40.0 ml of an acetic acid of unknown concentration is titrated with 0.100 M NaOH. After 20.0 mL of the base solution has been added, the pH in the titration flask is 5.10. What was the concentration of the original acetic acid solution? (Ka(CH3COOH) = 1.8 × 10−5)
let X = M CH3COOH.
(CH3COOH) = (40mL*XM/60 mL)
(NaOH) added = (20 mL x 0.1M/60mL)
........CH3COOH + NaOH ==> CH3COO^- H2O
I.......(40X/60)...0........0..........0
add...............2/60...............
change...-2/60... -2/60.....2/60.....2/60
equilib (40X-2/60)..0........2/60....2/60
Substitute into the Henderson-Hasselbalch equation and solve for X.
5.10 = 4.74 + log(2/(40x-2) and solve for X
dkls,45
To solve this problem, we can use the Henderson-Hasselbalch equation, which relates the pH of a solution to the concentration of the acid and its conjugate base:
pH = pKa + log([A-]/[HA])
Where:
pH = 5.10 (given)
pKa = -log(Ka) = -log(1.8 × 10^(-5)) = 4.74 (given)
[A-] = concentration of the acetate ion (CH3COO-)
[HA] = concentration of the acetic acid (CH3COOH)

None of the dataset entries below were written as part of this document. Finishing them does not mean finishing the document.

-- ==== Sys2Proof/Machine/VecMem.lean ====
section
/-! DEFINITION. Vector accesses to the Shelf, the operand cache and staging (04 R134, R135, R140, R141). -/

namespace Sys2Proof.Machine

/-! ## VLD and VST (R140) -/

/-- Alignment of an access by the bits of its format. -/
def vAlign (bits : Nat) : Nat := if bits = 4 then 32 else if bits = 6 then 16 else 64

/-- Byte address, size, and address of the two scale bytes. -/
def vAddr (x : Room) (w : Nat) : Nat := (x.gReg (wGA w) + wImm w) % 2 ^ 32
def vSize (w : Nat) : Nat := 8 * fmtBits (wFmt w)
def vScaleAddr (x : Room) (w : Nat) : Nat := (x.gReg (wGB w) + wImm2 w) % 2 ^ 32
/-- Format code of the lanes: FP32 or INT32 by SUB[0]. -/
def laneFmt (w : Nat) : Nat := if wSub w = 1 then 0x0E else 0x0C

/-- A loaded element as a lane: the same bits when the formats agree, else converted (R94, R95); counters INVALID, INF,
SAT. -/
def loadLane (w bits scale : Nat) : Nat × Nat × Nat × Nat :=
  let f := wFmt w
  if f = laneFmt w then (bits, 0, 0, 0)
  else
    let v := if fmtIsMx f then mxScaled scale (decodeFmt f bits) else decodeFmt f bits
    let (x, fl) := toFmt (laneFmt w) (wRtz w && !(fmtIsMx f && wSub w == 0)) false v
    (x, boolNat fl.nan0, boolNat (fl.inf && valIsFin v), boolNat fl.sat)

/-- VLD. -/
def execVld (r : RoomId) (s : State) : Host.Outcome State Fault Refusal :=
  .next <| s.vecStep r 0x20 fun w fi s =>
    let x := s.room r
    let f := wFmt w
    let a := vAddr x w
    let sa := vScaleAddr x w
    if a % vAlign (fmtBits f) ≠ 0 then .bounds
    else match s.spaceBad r (wSpace w) a (vSize w), if fmtIsMx f then s.spaceBad r (wSpace w) sa 2 else none with
      | some e, _ => e
      | none, some e => e
      | none, none =>
        let bs := s.read (spaceKey r fi.set (wSpace w) a) (vSize w)
        if f = 0x0D then
          .ok (s.updRoom r fun x => x.setV64 (wVD w)
            ((List.range 64).map fun i => if x.active? w i then elemOf bs 64 i else (x.lanes64 (wVD w)).getD i 0))
        else
          let scale (i : Nat) := (memRead s.mem (spaceKey r fi.set (wSpace w) (sa + i / 32))).toNat
          let out := (List.range 64).map fun i =>
            if x.active? w i then loadLane w (elemOf bs (fmtBits f) i) (scale i) else (x.lane (wVD w) i, 0, 0, 0)
          .ok (s.updRoom r fun x => (x.setV (wVD w) (out.map (·.1))).count
            (out.map (·.2.1)).sum (out.map (·.2.2.1)).sum (out.map (·.2.2.2)).sum 0 0)

/-- Maximal runs of bytes to write, with the address of each. -/
def runsOf : Nat → List (Option Byte) → List (Nat × List Byte)
  | _, [] => []
  | a, none :: l => runsOf (a + 1) l
  | a, some b :: l =>
    match runsOf (a + 1) l with
    | (a', bs) :: rest => if a' = a + 1 then (a, b :: bs) :: rest else (a, [b]) :: (a', bs) :: rest
    | [] => [(a, [b])]

/-- Write the listed bytes of a range of a space, leaving the others. -/
def State.spaceWriteSome (s : State) (r : RoomId) (set space a : Nat) (bs : List (Option Byte)) : State :=
  (runsOf a bs).foldl (fun s e => s.spaceWrite r set space e.1 e.2) s

/-- Merge packed elements of the active lanes into old bytes: a byte no active lane touches is not written. -/
def maskedBytes (bits : Nat) (active : Nat → Bool) (old : List Byte) (xs : List Nat) : List (Option Byte) :=
  let n := xs.length
  let m := packElems bits ((List.range n).map fun i => if active i then 2 ^ bits - 1 else 0)
  let v := packElems bits ((List.range n).map fun i => if active i then xs.getD i 0 else 0)
  (List.range m.length).map fun k =>
    let mk := m.getD k 0
    if mk = 0 then none else some ((old.getD k 0 &&& ~~~mk) ||| v.getD k 0)

/-- A stored lane in a non-MX format; counters INVALID, INF, SAT. -/
def storeLane (w bits : Nat) : Nat × Nat × Nat × Nat :=
  let f := wFmt w
  if f = laneFmt w then (bits, 0, 0, 0)
  else
    let v := decodeFmt (laneFmt w) bits
    let (x, fl) := toFmt f (wRtz w) (wSat w) v
    (x, boolNat fl.nan0, boolNat (fl.inf && valIsFin v), boolNat fl.sat)

/-- One block of 32 lanes from lane `b` into an MX format, written whole with its scale when a lane is active. -/
def State.storeBlock (s : State) (r : RoomId) (set w b : Nat) (x : Room) : State :=
  let f := wFmt w
  let act := pick 32 fun i => x.active? w (b + i)
  if act.isEmpty then s
  else
    let (scale, es, _, sat) := mxBlock f (wRtz w) (act.map fun i => decodeFmt (laneFmt w) (x.lane (wVA w) (b + i)))
    let all := (List.range 32).map fun i => if act.contains i then es.getD (act.idxOf i) 0 else 0
    let s := s.spaceWrite r set (wSpace w) (vAddr x w + b * fmtBits f / 8) (packElems (fmtBits f) all)
    let s := s.spaceWrite r set (wSpace w) (vScaleAddr x w + b / 32) [BitVec.ofNat 8 scale]
    s.updRoom r fun x => x.count 0 0 sat 0 0

/-- VST. -/
def execVst (r : RoomId) (s : State) : Host.Outcome State Fault Refusal :=
  .next <| s.vecStep r 0x21 fun w fi s =>
    let x := s.room r
    let h := s.header r x.active
    let f := wFmt w
    let a := vAddr x w
    if wSpace w = 2 then .encoding
    else if a % vAlign (fmtBits f) ≠ 0 then .bounds
    else match writeBad h (wSpace w) a (vSize w), if fmtIsMx f then writeBad h (wSpace w) (vScaleAddr x w) 2 else none with
      | some e, _ => e
      | none, some e => e
      | none, none =>
        if fmtIsMx f then .ok ((s.storeBlock r fi.set w 0 x).storeBlock r fi.set w 32 x)
        else
          let old := s.read (spaceKey r fi.set (wSpace w) a) (vSize w)
          let out := if f = 0x0D then (x.lanes64 (wVA w)).map fun v => (v, 0, 0, 0)
            else (List.range 64).map fun i => if x.active? w i then storeLane w (x.lane (wVA w) i) else (0, 0, 0, 0)
          let bs := maskedBytes (fmtBits f) (x.active? w) old (out.map (·.1))
          .ok ((s.spaceWriteSome r fi.set (wSpace w) a bs).updRoom r fun x =>
            x.count (out.map (·.2.1)).sum (out.map (·.2.2.1)).sum (out.map (·.2.2.2)).sum 0 0)

/-! ## Gather and scatter (R141) -/

/-- Byte address of an element or row at a signed index, when it lies in its space with `n` bytes. -/
def indexed (space base : Nat) (index : Nat) (stride n : Nat) : Option Nat :=
  let a : Int := base + signedOf index 32 * stride
  if 0 ≤ a ∧ a + n ≤ spaceSize space then some a.toNat else none

/-- First error among checks. -/
def firstBad (l : List (Option VOut)) : Option VOut := l.findSome? id

/-- VGATHER: an index outside the space gives a zero lane and counts. -/
def execVgather (r : RoomId) (s : State) : Host.Outcome State Fault Refusal :=
  .next <| s.vecStep r 0x22 fun w fi s =>
    let x := s.room r
    let at? (i : Nat) := indexed (wSpace w) (x.gReg (wGA w)) (x.lane (wVB w) i) 4 4
    let act := pick 64 (x.active? w)
    match firstBad (act.map fun i => (at? i).bind fun a => s.spaceBad r (wSpace w) a 4) with
    | some e => e
    | none =>
      let out := (List.range 64).map fun i =>
        if x.active? w i then
          match at? i with
          | some a => s.readNat (spaceKey r fi.set (wSpace w) a) 4
          | none => 0
        else x.lane (wVD w) i
      .ok (s.updRoom r fun x => (x.setV (wVD w) out).count 0 0 0 (act.filter fun i => (at? i).isNone).length 0)

/-- VSCATTER: lanes in ascending order, so the higher lane is the one written. -/
def execVscatter (r : RoomId) (s : State) : Host.Outcome State Fault Refusal :=
  .next <| s.vecStep r 0x23 fun w fi s =>
    let x := s.room r
    let h := s.header r x.active
    let at? (i : Nat) := indexed (wSpace w) (x.gReg (wGA w)) (x.lane (wVB w) i) 4 4
    let act := pick 64 (x.active? w)
    if wSpace w = 2 then .encoding
    else match firstBad (act.map fun i => (at? i).bind fun a => writeBad h (wSpace w) a 4) with
      | some e => e
      | none =>
        let t := act.foldl (fun s i =>
          match at? i with
          | some a => s.spaceWrite r fi.set (wSpace w) a (natLe 4 (x.lane (wVA w) i))
          | none => s) s
        .ok (t.updRoom r fun x => x.count 0 0 0 (act.filter fun i => (at? i).isNone).length 0)

/-! ## Special entries (R135) -/

/-- Mark one output-staging entry with a kind and write its 64 bytes. -/
def putEntry (r : RoomId) (a kind : Nat) (bs : List Byte) (fi : Firing) (s : State) : VOut :=
  let h := s.header r (s.room r).active
  if a % 64 ≠ 0 then .bounds
  else match writeBad h 3 a 64 with
    | some e => e
    | none =>
      .ok ((s.write (stageOutKey r.toNat fi.set a) bs).updRoom r fun x =>
        { x with firings := setFiring x.firings fi.set fun f => markKinds f a 64 kind })

/-- VTOKEN: a TOKEN entry, bit 0 of byte 0 from G[GA], bytes 1 to 63 from VA. -/
def execVtoken (r : RoomId) (s : State) : Host.Outcome State Fault Refusal :=
  .next <| s.vecStep r 0x26 fun w fi s =>
    let x := s.room r
    let va := ((x.lanes (wVA w)).take 16).flatMap (natLe 4)
    putEntry r ((x.gReg (wGB w) + wImm w) % 2 ^ 32) 1 (natLe 1 (x.gReg (wGA w) % 2) ++ va.drop 1) fi s

/-- VENDM: an END entry with a zero payload. -/
def execVendm (r : RoomId) (s : State) : Host.Outcome State Fault Refusal :=
  .next <| s.vecStep r 0x27 fun w fi s =>
    putEntry r (((s.room r).gReg (wGB w) + wImm w) % 2 ^ 32) 2 (List.replicate 64 0) fi s

/-! ## Row moves (R141) -/

/-- Copy rows one lane after another; each row is read before it is written. A row whose index leaves its space moves
nothing and counts. `src` and `dst` give the row addresses of lane t. -/
def moveRows (r : RoomId) (w set : Nat) (h : Header) (src dst : Nat → Option Nat) : List Nat → Nat → State → VOut
  | [], n, s => .ok (s.updRoom r fun x => x.count 0 0 0 n 0)
  | t :: ts, n, s =>
    let len := 256 * shC w
    match src t, dst t with
    | some a, some b =>
      match s.spaceBad r (wSpace w) a len, writeBad h (shDspace w) b len with
      | some e, _ => e
      | none, some e => e
      | none, none =>
        moveRows r w set h src dst ts n
          (s.spaceWrite r set (shDspace w) b (s.read (spaceKey r set (wSpace w) a) len))
    | _, _ => moveRows r w set h src dst ts (n + 1) s

/-- Source and destination base addresses of a tile instruction (R136). -/
def tileSrc (x : Room) (w : Nat) : Nat := (x.gReg (wGA w) + wImm w) % 2 ^ 32
def tileDst (x : Room) (w : Nat) : Nat := x.gReg (wGB w)

/-- Active lanes below ROWS. -/
def tileLanes (x : Room) (w : Nat) : List Nat := (pick 64 (x.active? w)).filter fun t => decide (t < shRows w)

/-- TROWG: source row VA[t] to destination row t. -/
def execTrowg (r : RoomId) (s : State) : Host.Outcome State Fault Refusal :=
  .next <| s.vecStep r 0x28 fun w fi s =>
    let x := s.room r
    let st := 64 * shStride w
    if shDspace w = 2 then .encoding
    else moveRows r w fi.set (s.header r x.active)
      (fun t => indexed (wSpace w) (tileSrc x w) (x.lane (wVA w) t) st (256 * shC w))
      (fun t => some (tileDst x w + t * st)) (tileLanes x w) 0 s

/-- TROWS: source row t to destination row VA[t]. -/
def execTrows (r : RoomId) (s : State) : Host.Outcome State Fault Refusal :=
  .next <| s.vecStep r 0x29 fun w fi s =>
    let x := s.room r
    let st := 64 * shStride w
    if shDspace w = 2 then .encoding
    else moveRows r w fi.set (s.header r x.active) (fun t => some (tileSrc x w + t * st))
      (fun t => indexed (shDspace w) (tileDst x w) (x.lane (wVA w) t) st (256 * shC w)) (tileLanes x w) 0 s

end Sys2Proof.Machine
end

We are given that 40.0 mL of acetic acid of unknown concentration is titrated with 0.100 M NaOH. After adding 20.0 mL of the base, the pH is measured.

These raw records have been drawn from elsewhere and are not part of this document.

/-- The firing rule: a Room in RUN faults at a head that may not be there; while its conditions hold an issue is due; the issue
consumes the parcels into a free staging set, counts the firing, and starts the program if none ran (02 R54, R55, R62). The
stall watch: a blocked Room's window is counted and reported to its context; an episode without a cycle is reported and leaves
the Rooms alone, one with a cycle, or a Room blocked for HANG_LIMIT windows, halts every Room of the context (02 R66, R69,
R70). -/
def Obligations.FiringAndStalls : Prop :=
  (∀ (s : State) (r : RoomId),
    let x := s.room r
    let set := if ∃ f ∈ x.firings, f.set = 0 then 1 else 0
    let h := s.header r x.active
    (∀ b, s.live = true → x.runst = .run → headFault x h = some b →
      ∃ t, exec (.firingConditionsMet r) s = .next t ∧ Faulted s t r 0x01 (b + 1)) ∧
    (s.canFire r = true → headFault x h = none →
      exec (.firingConditionsMet r) s = .next (s.updRoom r fun x => { x with firePending := true })) ∧
    (s.canFire r = true → x.firePending = true → MemoryCanonical s →
      ∃ t, exec (.firingIssue r) s = .next t ∧ RoomFrame s t r ∧ t.fresh = s.fresh ∧
        (t.room r).slotFires = x.slotFires + 1 ∧ (t.room r).fires = x.fires + 1 ∧ (t.room r).firePending = false ∧
        (t.room r).trigMet = ((hTrigger h == 0 || hTrigger h == 2) && x.slotFires.toNat + 1 == hQuota h) ∧
        (t.room r).firings.map (fun f => (f.slot, f.set, f.index, f.ended)) =
          x.firings.map (fun f => (f.slot, f.set, f.index, f.ended)) ++ [(x.active, set, x.slotFires, false)] ∧
        (∀ n i, (t.room r).lane n i = x.lane n i) ∧ (t.room r).slots = x.slots ∧ (t.room r).out0 = x.out0 ∧
        (t.room r).out1 = x.out1 ∧
        (x.running.isNone = true → (t.room r).gReg 15 = x.slotFires.toNat) ∧
        MemFrame s t fun k => (stageInKey r.toNat set 0 ≤ k ∧ k < stageInKey r.toNat set 8192) ∨
          (stageOutKey r.toNat set 0 ≤ k ∧ k < stageOutKey r.toNat set 2048))) ∧
  (∀ (s : State) (c : CtxId),
    (∀ r, s.live = true → s.blocked r = true → s.roomCtx r = some c →
      ∃ t rep, exec (.stallReport r) s = .next t ∧ t = { s with rooms := t.rooms, ctxs := t.ctxs } ∧
        (t.room r).windows = satAdd 32 (s.room r).windows 1 ∧ (t.ctx c).collecting = true ∧
        (t.ctx c).reports = (s.ctx c).reports ++ [rep] ∧ repRoom rep = r ∧ repReason rep = (s.stallReasonOf r).1 ∧
        (∀ q, q ≠ r → t.room q = s.room q) ∧ ∀ k, k ≠ c → t.ctx k = s.ctx k) ∧
    ((s.ctx c).collecting = true → cycleOf (s.ctx c).reports = [] →
      ∃ t, exec (.stallClassify c) s = .next t ∧
        t = { s with ctxs := t.ctxs, errQ := t.errQ, errOvf := t.errOvf, reported := t.reported, lbxs := t.lbxs, diag := t.diag } ∧
        (t.ctx c).reports = [] ∧ (t.ctx c).collecting = false ∧ EventSent s t (c.toNat + 1) 0x8001) ∧
    ((s.ctx c).collecting = true → cycleOf (s.ctx c).reports ≠ [] →
      ∃ t, exec (.stallClassify c) s = .next t ∧
        t = { s with ctxs := t.ctxs, rooms := t.rooms, errQ := t.errQ, errOvf := t.errOvf, reported := t.reported
                     lbxs := t.lbxs, diag := t.diag } ∧
        (t.ctx c).reports = [] ∧ (t.ctx c).collecting = false ∧ EventSent s t (c.toNat + 1) 0x8001 ∧
        ∀ r ∈ s.ownRooms c, (t.room r).haltReq = true) ∧
    (∀ r, s.live = true → s.blocked r = true → s.roomCtx r = some c → (s.room r).haltReq = false → 0 < (s.ctx c).hangLimit →
      (s.ctx c).hangLimit ≤ (s.room r).windows.toNat →
      ∃ t, exec (.hangLimitReached r) s = .next t ∧
        t = { s with rooms := t.rooms, errQ := t.errQ, errOvf := t.errOvf, reported := t.reported, lbxs := t.lbxs, diag := t.diag } ∧
        EventSent s t (c.toNat + 1) 0x8001 ∧ ∀ r ∈ s.ownRooms c, (t.room r).haltReq = true))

Step 1: Determine the moles of NaOH added:
The volume of NaOH used is 20.0 mL, and the concentration of NaOH is 0.100 M.
Number of moles of NaOH = volume × concentration = (20.0 mL)(0.100 mol/L) = 0.00200 mol
Step 2: Determine the moles of acetic acid neutralized:
The balanced chemical equation for the reaction between acetic acid and NaOH is:
CH3COOH + NaOH → CH3COONa + H2O
The stoichiometry of the reaction is 1:1, so the moles of acetic acid neutralized are also 0.00200 mol.
Step 3: Calculate the molar concentration of acetic acid:
The volume of the acetic acid solution is 40.0 mL, which is equal to 0.0400 L.
The molar concentration of acetic acid is then:
Molar concentration = moles/volume = 0.00200 mol / 0.0400 L = 0.0500 mol/L
Therefore, the concentration of the original acetic acid solution is 0.0500 mol/L or 0.0500 M.
To find the concentration of the original acetic acid solution, we can use the concept of acid-base titration and the given information.
In this problem, acetic acid (CH3COOH) is a weak acid that can react with sodium hydroxide (NaOH), a strong base. The reaction between these two compounds results in the formation of water and sodium acetate (CH3COONa).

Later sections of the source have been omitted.